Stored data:
/-- The same of a lane word `v` of the fragment in slot 0, beside a scalar word that traps nowhere. -/
def laneCode (v : BitVec 96) : Launch := wordy 0x04287FF4 v true
def laneTurn (v : BitVec 96) : State := turnOf (.lane 0 0) blockCrew (laneCode v) 0
def laneStart (v : BitVec 96) : State := begunAt (laneTurn v) ⟨0, 0, [], .lane 0 0⟩ []
def startsLane (v : BitVec 96) : Prop :=
  Begins (laneTurn v) ⟨0, 0, [], .lane 0 0⟩ [] (laneStart v) ∧ (laneStart v).fatal = none ∧ crewOf (laneStart v) 0 = some blockCrew ∧
    crewLaunch (laneStart v) blockCrew = some (laneCode v) ∧ blockCrew.runs (laneStart v) = true ∧ blockCrew.stopping (laneStart v) = false ∧
    laneWordAt (laneCode v) (fragOf blockCrew).lpc = some v.toNat ∧ breakpoint (laneStart v) blockCrew (laneCode v) true (fragOf blockCrew).lpc = none

/-- A lane word that decodes and one that does not; a submission queue whose next command is answered; a request, an event and a message. -/
theorem witness_StepRunsTheDecodedWord_agents :
    let w : BitVec 96 := 0x00000040021000E008380C60
    let fr := fragOf blockCrew
    let turn := fun (a : Agent) => (⟨0, 0, [], a⟩ : Turn)
    let goesOn := fun (a : Agent) (s : State) => { s with agenda := [turn a] }
    let cmd := goesOn (.command 0) (queued63 0x100000 (subQueue 15 [] none false))
    let mbox := goesOn (.mailbox 0) (asks [1500] small)
    let event := goesOn (.event (.powerSample 1)) small
    let message := goesOn (.deliver (.gang 0 5 1) .gangReady) small
    let acts := fun s a => begunAt s (turn a) []
    (startsLane w ∧ startsLane 0x00800000) ∧ (∀ s v, s.codeErr = [] → laneFetched s blockCrew (laneCode v) fr s) ∧ (laneStart w).codeErr = [] ∧
    (blockCrew.laneQ ≠ [] ∧ blockCrew.div.frag 0 = some fr ∧ fr.st = .ready ∧ blockCrew.trapping = none ∧ fr.skipAt ≠ some fr.lpc) ∧
    ((match decodeLane w.toNat with | .ok (.vld _) => true | _ => false) = true ∧ (match decodeLane 0x00800000 with | .bad _ => true | _ => false) = true) ∧
    (Begins cmd (turn (.command 0)) [] (acts cmd (.command 0)) ∧ Begins mbox (turn (.mailbox 0)) [] (acts mbox (.mailbox 0)) ∧
      Begins event (turn (.event (.powerSample 1))) [] (acts event (.event (.powerSample 1))) ∧
      Begins message (turn (.deliver (.gang 0 5 1) .gangReady)) [] (acts message (.deliver (.gang 0 5 1) .gangReady))) ∧
    ((acts cmd (.command 0)).fatal = none ∧ (acts mbox (.mailbox 0)).fatal = none ∧ (acts event (.event (.powerSample 1))).fatal = none ∧
      (acts message (.deliver (.gang 0 5 1) .gangReady)).fatal = none) ∧
    ((match queueOrder (devOf (acts cmd (.command 0)) 0) with
      | (63, q) :: _ => q.waiting.isNone &&
          (match exec (decodeCommand 0 63 (mpRead (acts cmd (.command 0)) 0 (q.base + 64 * (q.cons % 2 ^ q.log2n)) 64)) (acts cmd (.command 0)) with
            | .next t => !t.stalled | _ => false)
      | _ => false) = true) ∧
    (devOf (acts mbox (.mailbox 0)) 0).go = true := by
  refine ⟨⟨?_, ?_⟩, fun s v h => .inl ⟨rfl, by simp [readCode, readCodeLine, h]⟩, by decide +kernel, ⟨by decide, by decide, by decide, by decide, by decide⟩, by decide +kernel,
    ⟨begins_begunAt rfl (by decide +kernel), begins_begunAt rfl (by decide +kernel), begins_begunAt rfl (by decide +kernel), begins_begunAt rfl (by decide +kernel)⟩,
    by decide +kernel, by decide +kernel, by decide +kernel⟩ <;>
    exact ⟨begins_begunAt rfl (by decide +kernel), by decide +kernel, by decide +kernel, by decide +kernel, by decide +kernel, by decide +kernel, by decide +kernel,
      by decide +kernel⟩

ACTIVITY - Of the entries listed above, reproduce only the lines starting at the line containing "let goesOn := fun" and ending at the line containing "q) :: _ => q.waiting.isNone &&". Include both, exactly as they stand.

RESPONSE TO THIS EXERCISE -
    let goesOn := fun (a : Agent) (s : State) => { s with agenda := [turn a] }
    let cmd := goesOn (.command 0) (queued63 0x100000 (subQueue 15 [] none false))
    let mbox := goesOn (.mailbox 0) (asks [1500] small)
    let event := goesOn (.event (.powerSample 1)) small
    let message := goesOn (.deliver (.gang 0 5 1) .gangReady) small
    let acts := fun s a => begunAt s (turn a) []
    (startsLane w ∧ startsLane 0x00800000) ∧ (∀ s v, s.codeErr = [] → laneFetched s blockCrew (laneCode v) fr s) ∧ (laneStart w).codeErr = [] ∧
    (blockCrew.laneQ ≠ [] ∧ blockCrew.div.frag 0 = some fr ∧ fr.st = .ready ∧ blockCrew.trapping = none ∧ fr.skipAt ≠ some fr.lpc) ∧
    ((match decodeLane w.toNat with | .ok (.vld _) => true | _ => false) = true ∧ (match decodeLane 0x00800000 with | .bad _ => true | _ => false) = true) ∧
    (Begins cmd (turn (.command 0)) [] (acts cmd (.command 0)) ∧ Begins mbox (turn (.mailbox 0)) [] (acts mbox (.mailbox 0)) ∧
      Begins event (turn (.event (.powerSample 1))) [] (acts event (.event (.powerSample 1))) ∧
      Begins message (turn (.deliver (.gang 0 5 1) .gangReady)) [] (acts message (.deliver (.gang 0 5 1) .gangReady))) ∧
    ((acts cmd (.command 0)).fatal = none ∧ (acts mbox (.mailbox 0)).fatal = none ∧ (acts event (.event (.powerSample 1))).fatal = none ∧
      (acts message (.deliver (.gang 0 5 1) .gangReady)).fatal = none) ∧
    ((match queueOrder (devOf (acts cmd (.command 0)) 0) with
      | (63, q) :: _ => q.waiting.isNone &&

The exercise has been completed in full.